### Records provided
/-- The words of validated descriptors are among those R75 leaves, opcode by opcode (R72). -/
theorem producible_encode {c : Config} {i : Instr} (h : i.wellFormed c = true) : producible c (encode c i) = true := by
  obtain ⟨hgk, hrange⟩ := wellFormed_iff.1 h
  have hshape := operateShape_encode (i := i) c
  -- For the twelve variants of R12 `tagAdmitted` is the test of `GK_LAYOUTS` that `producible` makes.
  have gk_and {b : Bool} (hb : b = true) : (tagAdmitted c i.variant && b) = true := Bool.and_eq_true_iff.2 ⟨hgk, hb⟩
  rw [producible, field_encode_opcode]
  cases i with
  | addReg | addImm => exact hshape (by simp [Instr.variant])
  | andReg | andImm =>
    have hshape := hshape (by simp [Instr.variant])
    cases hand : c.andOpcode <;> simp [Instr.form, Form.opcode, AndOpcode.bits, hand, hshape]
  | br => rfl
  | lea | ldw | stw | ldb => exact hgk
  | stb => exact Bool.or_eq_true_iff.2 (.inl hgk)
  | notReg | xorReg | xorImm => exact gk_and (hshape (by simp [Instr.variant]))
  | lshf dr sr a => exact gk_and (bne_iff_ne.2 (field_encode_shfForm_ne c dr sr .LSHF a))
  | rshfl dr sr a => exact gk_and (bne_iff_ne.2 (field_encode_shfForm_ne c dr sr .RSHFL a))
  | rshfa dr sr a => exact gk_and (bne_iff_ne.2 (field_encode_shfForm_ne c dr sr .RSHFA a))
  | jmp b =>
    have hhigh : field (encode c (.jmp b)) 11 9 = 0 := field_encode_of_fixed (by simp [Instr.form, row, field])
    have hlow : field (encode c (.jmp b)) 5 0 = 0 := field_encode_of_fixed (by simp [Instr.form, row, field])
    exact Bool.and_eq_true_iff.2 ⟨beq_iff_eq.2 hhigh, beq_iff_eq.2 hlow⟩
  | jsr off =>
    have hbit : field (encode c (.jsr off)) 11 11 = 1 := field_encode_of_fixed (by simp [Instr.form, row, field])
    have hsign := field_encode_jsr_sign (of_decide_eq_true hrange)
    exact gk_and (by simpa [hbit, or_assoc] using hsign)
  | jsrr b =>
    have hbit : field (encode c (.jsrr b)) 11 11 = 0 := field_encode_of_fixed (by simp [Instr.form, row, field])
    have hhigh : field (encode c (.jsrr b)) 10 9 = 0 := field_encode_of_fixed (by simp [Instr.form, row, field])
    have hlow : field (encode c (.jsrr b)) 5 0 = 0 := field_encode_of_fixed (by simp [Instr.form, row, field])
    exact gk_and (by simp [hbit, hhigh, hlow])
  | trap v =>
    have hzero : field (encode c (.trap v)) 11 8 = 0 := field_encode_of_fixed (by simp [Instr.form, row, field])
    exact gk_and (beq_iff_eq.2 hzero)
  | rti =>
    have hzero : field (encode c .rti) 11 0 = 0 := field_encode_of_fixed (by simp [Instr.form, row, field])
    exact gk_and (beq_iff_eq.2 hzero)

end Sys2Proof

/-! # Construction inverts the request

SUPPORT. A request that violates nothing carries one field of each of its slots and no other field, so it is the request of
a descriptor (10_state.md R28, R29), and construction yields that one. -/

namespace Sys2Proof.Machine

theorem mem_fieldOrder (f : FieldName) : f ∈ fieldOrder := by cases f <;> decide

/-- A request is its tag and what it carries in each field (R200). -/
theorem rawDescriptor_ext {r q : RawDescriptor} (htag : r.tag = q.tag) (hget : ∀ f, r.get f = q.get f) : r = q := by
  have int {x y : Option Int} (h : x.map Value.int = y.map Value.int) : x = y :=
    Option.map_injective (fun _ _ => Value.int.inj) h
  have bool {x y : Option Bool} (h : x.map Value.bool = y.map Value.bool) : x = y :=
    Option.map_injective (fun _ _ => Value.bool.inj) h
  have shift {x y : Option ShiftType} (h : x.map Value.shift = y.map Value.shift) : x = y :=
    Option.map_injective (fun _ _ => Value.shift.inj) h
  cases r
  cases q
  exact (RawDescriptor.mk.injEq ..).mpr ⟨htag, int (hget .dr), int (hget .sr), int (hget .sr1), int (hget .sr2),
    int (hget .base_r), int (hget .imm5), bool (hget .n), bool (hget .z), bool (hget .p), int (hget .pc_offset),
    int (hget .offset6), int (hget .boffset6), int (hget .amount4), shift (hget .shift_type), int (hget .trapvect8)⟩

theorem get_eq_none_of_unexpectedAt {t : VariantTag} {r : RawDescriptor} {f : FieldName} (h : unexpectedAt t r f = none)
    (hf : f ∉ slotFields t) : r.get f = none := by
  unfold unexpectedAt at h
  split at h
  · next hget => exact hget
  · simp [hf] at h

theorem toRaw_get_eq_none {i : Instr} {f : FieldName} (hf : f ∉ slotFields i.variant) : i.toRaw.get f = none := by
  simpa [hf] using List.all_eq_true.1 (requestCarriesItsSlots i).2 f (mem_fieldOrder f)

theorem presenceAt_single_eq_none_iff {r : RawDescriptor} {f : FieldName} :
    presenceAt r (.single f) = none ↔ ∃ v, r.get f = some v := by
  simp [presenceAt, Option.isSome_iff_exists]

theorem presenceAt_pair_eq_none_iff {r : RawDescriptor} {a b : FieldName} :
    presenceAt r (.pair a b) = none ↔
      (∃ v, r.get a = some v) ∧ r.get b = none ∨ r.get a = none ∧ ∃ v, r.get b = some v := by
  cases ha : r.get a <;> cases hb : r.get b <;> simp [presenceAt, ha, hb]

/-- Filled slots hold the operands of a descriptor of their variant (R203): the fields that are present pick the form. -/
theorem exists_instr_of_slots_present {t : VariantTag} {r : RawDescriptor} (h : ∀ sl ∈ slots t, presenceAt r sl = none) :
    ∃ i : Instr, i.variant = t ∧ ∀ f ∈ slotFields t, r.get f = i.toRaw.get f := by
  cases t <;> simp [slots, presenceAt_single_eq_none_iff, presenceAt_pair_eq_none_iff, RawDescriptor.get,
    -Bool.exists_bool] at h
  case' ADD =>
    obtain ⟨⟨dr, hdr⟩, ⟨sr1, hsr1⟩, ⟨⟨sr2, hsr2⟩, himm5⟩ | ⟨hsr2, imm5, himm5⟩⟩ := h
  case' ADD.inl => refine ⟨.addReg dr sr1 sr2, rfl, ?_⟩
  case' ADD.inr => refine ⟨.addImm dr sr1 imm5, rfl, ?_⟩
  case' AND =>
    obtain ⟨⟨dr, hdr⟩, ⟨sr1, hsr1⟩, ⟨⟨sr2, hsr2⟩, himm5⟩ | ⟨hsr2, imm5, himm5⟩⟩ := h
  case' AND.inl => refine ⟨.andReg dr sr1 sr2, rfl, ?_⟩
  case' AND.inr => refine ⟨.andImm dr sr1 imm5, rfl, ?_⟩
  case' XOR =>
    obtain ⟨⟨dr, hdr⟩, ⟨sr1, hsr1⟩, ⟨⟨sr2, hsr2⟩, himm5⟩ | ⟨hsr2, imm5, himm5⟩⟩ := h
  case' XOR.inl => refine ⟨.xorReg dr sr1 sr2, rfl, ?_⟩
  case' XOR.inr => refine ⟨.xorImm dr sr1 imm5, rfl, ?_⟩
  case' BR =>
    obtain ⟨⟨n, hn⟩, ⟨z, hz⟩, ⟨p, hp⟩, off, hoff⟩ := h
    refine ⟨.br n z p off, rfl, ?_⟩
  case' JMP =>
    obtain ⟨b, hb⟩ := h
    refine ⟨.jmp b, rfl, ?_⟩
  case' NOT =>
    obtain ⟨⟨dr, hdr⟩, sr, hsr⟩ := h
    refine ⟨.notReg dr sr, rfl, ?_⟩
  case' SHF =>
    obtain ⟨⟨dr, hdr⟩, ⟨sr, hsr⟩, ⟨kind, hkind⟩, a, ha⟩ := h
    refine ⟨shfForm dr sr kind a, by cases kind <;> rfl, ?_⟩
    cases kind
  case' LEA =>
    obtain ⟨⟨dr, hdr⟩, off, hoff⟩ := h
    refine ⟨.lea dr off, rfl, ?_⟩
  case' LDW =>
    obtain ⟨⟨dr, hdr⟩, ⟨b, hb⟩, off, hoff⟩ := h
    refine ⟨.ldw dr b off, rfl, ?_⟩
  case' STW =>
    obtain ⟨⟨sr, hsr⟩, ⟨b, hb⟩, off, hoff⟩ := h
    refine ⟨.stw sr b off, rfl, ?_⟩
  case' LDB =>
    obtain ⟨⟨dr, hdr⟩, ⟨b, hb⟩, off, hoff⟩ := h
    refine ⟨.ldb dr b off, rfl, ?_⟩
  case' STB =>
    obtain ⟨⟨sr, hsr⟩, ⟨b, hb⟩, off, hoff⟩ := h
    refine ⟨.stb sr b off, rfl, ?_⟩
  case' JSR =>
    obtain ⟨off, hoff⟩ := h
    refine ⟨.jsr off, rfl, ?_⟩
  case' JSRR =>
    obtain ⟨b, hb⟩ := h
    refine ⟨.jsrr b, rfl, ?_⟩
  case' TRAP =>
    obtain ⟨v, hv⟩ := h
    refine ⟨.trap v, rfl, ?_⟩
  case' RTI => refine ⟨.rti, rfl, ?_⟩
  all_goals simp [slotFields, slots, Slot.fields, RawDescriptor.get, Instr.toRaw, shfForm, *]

### Task item
In the entries above, find the line holding "namespace Sys2Proof.Machine" and the line holding "field (R200). -/"; print both of them and every line between, exactly, and nothing else.

### The completed task
namespace Sys2Proof.Machine

theorem mem_fieldOrder (f : FieldName) : f ∈ fieldOrder := by cases f <;> decide

/-- A request is its tag and what it carries in each field (R200). -/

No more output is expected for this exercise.